INTEREST EXPENSE. Interest expense for 1999 increased by $4,948, or 63%,
over 1998. An increase in the weighted average borrowings outstanding under
secured credit facilities of 25% resulted in $1,989 of this difference. Interest
expense associated with the $75 million acquisition facility also contributed to
the increase. Weighted average cost of debt for secured credit facilities
remained flat.
NET INTEREST INCOME. Net interest income increased by $6,079 in 1999, an
increase of 50% over 1998. The increase resulted primarily from the growth in
receivables held for investment and contributions to interest income from the
receivables acquired for investment and trust certificates.

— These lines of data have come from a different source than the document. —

-- ==== Sys2Proof/Machine/Urr.lean ====
section
/-! DEFINITION. Urrauf as every chapter uses it: peers, sealing of datagrams, sending of messages, on Ethernet and on the isthmus
(R366, R371, R373, R374, R388). -/
namespace Sys2Proof.Machine
open Sys2Proof

def peerOf (s : State) (m : Nat) : Option Peer := s.arch.peers.find? (fun p => p.member == m)

/-- Changes the record of a peer, which is made first where there is none. -/
def onPeer (m : Nat) (f : Peer → Peer) (s : State) : State :=
  let s := if (peerOf s m).isSome then s else onArch (fun a => { a with peers := a.peers ++ [Peer.fresh m a.set.window] }) s
  onArch (fun a => { a with peers := modWhere (fun p => p.member == m) f a.peers }) s

def sessionUp (s : State) (m : Nat) : Bool := ((peerOf s m).map (fun p => p.session.isSome)).getD false

def dirOf (s : State) (m : Nat) : Option DirEntry := s.arch.dir.find? (fun e => e.member == m)
/-- IPv4-mapped address ::ffff:a.b.c.d. -/
def isMapped (a : Nat) : Bool := a / 2 ^ 32 == 0xFFFF

/-- The member whose session carries a message to m: itself, or the relay that trie table 1 names (R366). -/
def hopOf (s : State) (m : Nat) : Nat :=
  match dirOf s m with
  | none => m
  | some e =>
    if isMapped e.address then m
    else (trieLookup s.db.pfxs 1 (e.address / 2 ^ 56)).getD m

/-- This module is the designated member, a hub (R365). -/
def isDesignated (s : State) : Bool := s.arch.role == 2 && s.arch.set.designated == s.arch.member

/-- Where datagrams to m go: the directory's address and port; for the designated member the address of ARCH_SET. -/
def addressOf (s : State) (m : Nat) : Nat × Nat :=
  match dirOf s m with
  | some e => (e.address, e.port)
  | none => (s.arch.set.address, s.arch.set.port)

/-- Outer header (R371). -/
def outerHeader (kind session seq len : Nat) : Bytes :=
  [BitVec.ofNat 8 (0x10 + kind), 0] ++ toBE 2 session ++ toBE 8 seq ++ toBE 2 len ++ [0, 0]

def pad4 (b : Bytes) : Bytes := b ++ List.replicate ((4 - b.length % 4) % 4) 0

/-- Message header and body (R373). -/
def messageBytes (type flags hops src dst msgId : Nat) (body : Bytes) : Bytes :=
  pad4 (toBE 1 type ++ toBE 1 flags ++ toBE 2 (4096 * hops + src) ++ toBE 2 dst ++ toBE 2 body.length ++ toBE 4 msgId ++ body)

/-- A DATA datagram in a session, and the session after it (R371). -/
def sealData (e : Session) (now : Nat) (plain : Bytes) : Bytes × Session :=
  let seq := e.txSeq + 1
  let h := outerHeader 0 e.txId seq plain.length
  let c := gcmSeal e.txKey (e.txSalt ++ toBE 8 seq) h plain
  (h ++ c.1 ++ c.2, { e with txSeq := seq, txAt := now })

/-- Sends plaintext in the session with a peer; nothing where there is none. -/
def sendPlain (hop : Nat) (plain : Bytes) (s : State) : State :=
  match (peerOf s hop).bind (·.session) with
  | none => s
  | some e =>
    let d := sealData e s.now plain
    let a := addressOf s hop
    emit (.datagram a.1 a.2 d.1) (onPeer hop (fun p => { p with session := some d.2 }) s)

def flagsOf (bcast fence ack : Bool) : Nat := 4 * b2n bcast + 2 * b2n fence + b2n ack

/-- Initial t_rto in ms (R374). -/
def rtoMin : Nat := 50

/-- Sends a new message to member m (R373, R374). It is kept until its ACK or answer where `keep` says so. -/
def sendMsg (m type : Nat) (fence ack keep : Bool) (use : MsgUse) (body : Bytes) (s : State) : State :=
  match peerOf s (hopOf s m) with
  | none => s
  | some hp =>
    if hp.session.isNone then s
    else
      let s := onPeer m id s
      let msgId := ((peerOf s m).map (·.nextId)).getD 1
      let fl := flagsOf false fence ack
      let s := onPeer m (fun p =>
        { p with
          nextId := p.nextId + 1
          out := if keep then p.out ++ [{ msgId := msgId, type := type, flags := fl, body := body, use := use, ack := ack,
                                          first := s.now, last := s.now, rto := rtoMin }] else p.out }) s
      sendPlain (hopOf s m) (messageBytes type fl 0 s.arch.member m msgId body) s

/-- A message that always carries ACK_REQ (R374). -/
def sendAcked (m type : Nat) (use : MsgUse) (body : Bytes) (s : State) : State := sendMsg m type false true true use body s

/-- Members with a session Up. -/
def upMembers (s : State) : List Nat := (s.arch.peers.filter (fun p => p.session.isSome)).map (·.member)

/-- A message for every member that is Up (BCAST, R373): DST 0. Broadcasts are numbered apart from the messages to member 0, which would
else miss numbers in their fenced sequence (DEDUCED, log 107). -/
def broadcast (type : Nat) (body : Bytes) (s : State) : State :=
  let plain := messageBytes type (flagsOf true false false) 0 s.arch.member 0 s.arch.nextB body
  (upMembers s).foldl (fun s m => sendPlain m plain s) (onArch (fun a => { a with nextB := a.nextB + 1 }) s)

/-- The 24 bytes of a directory entry (R365). -/
def dirBytes (e : DirEntry) : Bytes :=
  toBE 2 (2 ^ 14 * e.state + 4096 * e.role + e.member) ++ toBE 16 e.address ++ toBE 2 e.port ++ [0, 0, 0, 0]

/-- Entries of the directory go to a member, at most 48 in a message, as a fenced sequence (R373, R385). -/
def sendDirectory (m : Nat) (es : List DirEntry) (s : State) : State :=
  (chunks 1152 (es.flatMap dirBytes)).foldl (fun s b =>
    sendMsg m 0x05 true true true .plain (toBE 2 (b.length / 24) ++ [0, 0] ++ b) s) s

/-- Changed entries go to every member that is Up (R385). -/
def tellDirectory (es : List DirEntry) (s : State) : State :=
  if es.isEmpty then s else (upMembers s).foldl (fun s m => sendDirectory m es s) s

/-- A message on the isthmus: FENCE on every message (R388). -/
def isthmusSend (type : Nat) (body : Bytes) (s : State) : State :=
  match s.pair.isthmus.session with
  | none => s
  | some e =>
    let m := s.arch.member
    let d := sealData e s.now (messageBytes type (flagsOf false true false) 0 m m s.pair.isthmus.nextId body)
    emit (.isthmus d.1) <|
      onPair (fun p => { p with isthmus := { p.isthmus with nextId := p.isthmus.nextId + 1, session := some d.2 } }) s

end Sys2Proof.Machine
end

PROVISION FOR CREDIT LOSSES. The provision for credit losses for 1999
increased by $760, or 19%, over 1998, as a result of an increase in net
charge-offs from $3,884 in fiscal year 1998 to $4,330 in fiscal year 1999. The
increase in charge-offs is attributable to the growth in the receivables held
for investment, an increase in the number of loans that are seasoned nine to 24
months, which is generally where the highest percentage of repossessions occur
and lower recovery amounts on the sale of the vehicle collateral.
SERVICING INCOME. Represents servicing income received on loan receivables
previously sold by ALAC in connection with two asset securitization
transactions. Under these transactions, ALAC, as servicer, is entitled to
receive a fee of 3% on the outstanding balance of the principal balance of
securitized receivables plus reimbursement for certain costs and expenses
incurred as a result of its collection activities. Under the terms of the
securitizations, the servicer may be removed upon breach of its obligations
under the servicing agreements, the deterioration of the underlying receivables
portfolios in violation of certain performance triggers or the deteriorating
financial condition of the servicer. Servicing income was $1,200 for the year
1999.
LATE FEES AND OTHER INCOME. Late fees and other income increased to $1,594
in 1999 from $617 in 1998 which primarily represents late fees collected from
customers on past due accounts, collections on certain ALAC assets which had
previously been charged-off by the Company and interest income earned on
short-term marketable securities and money market instruments.
SERVICING FEE EXPENSES. Servicing fee expenses increased $513, or 28%,
from 1998 to 1999. Servicing fees consist primarily of fees paid by the Company
to General Electric Credit Corporation with which the Company has a servicing
relationship on its receivables held for investment. Since these costs vary with
the volume of receivables serviced, this increase was primarily attributable to
the increase in the number of receivables serviced in the receivables held for
investment, which increased by 3,499, or 28%, from 1998 to 1999.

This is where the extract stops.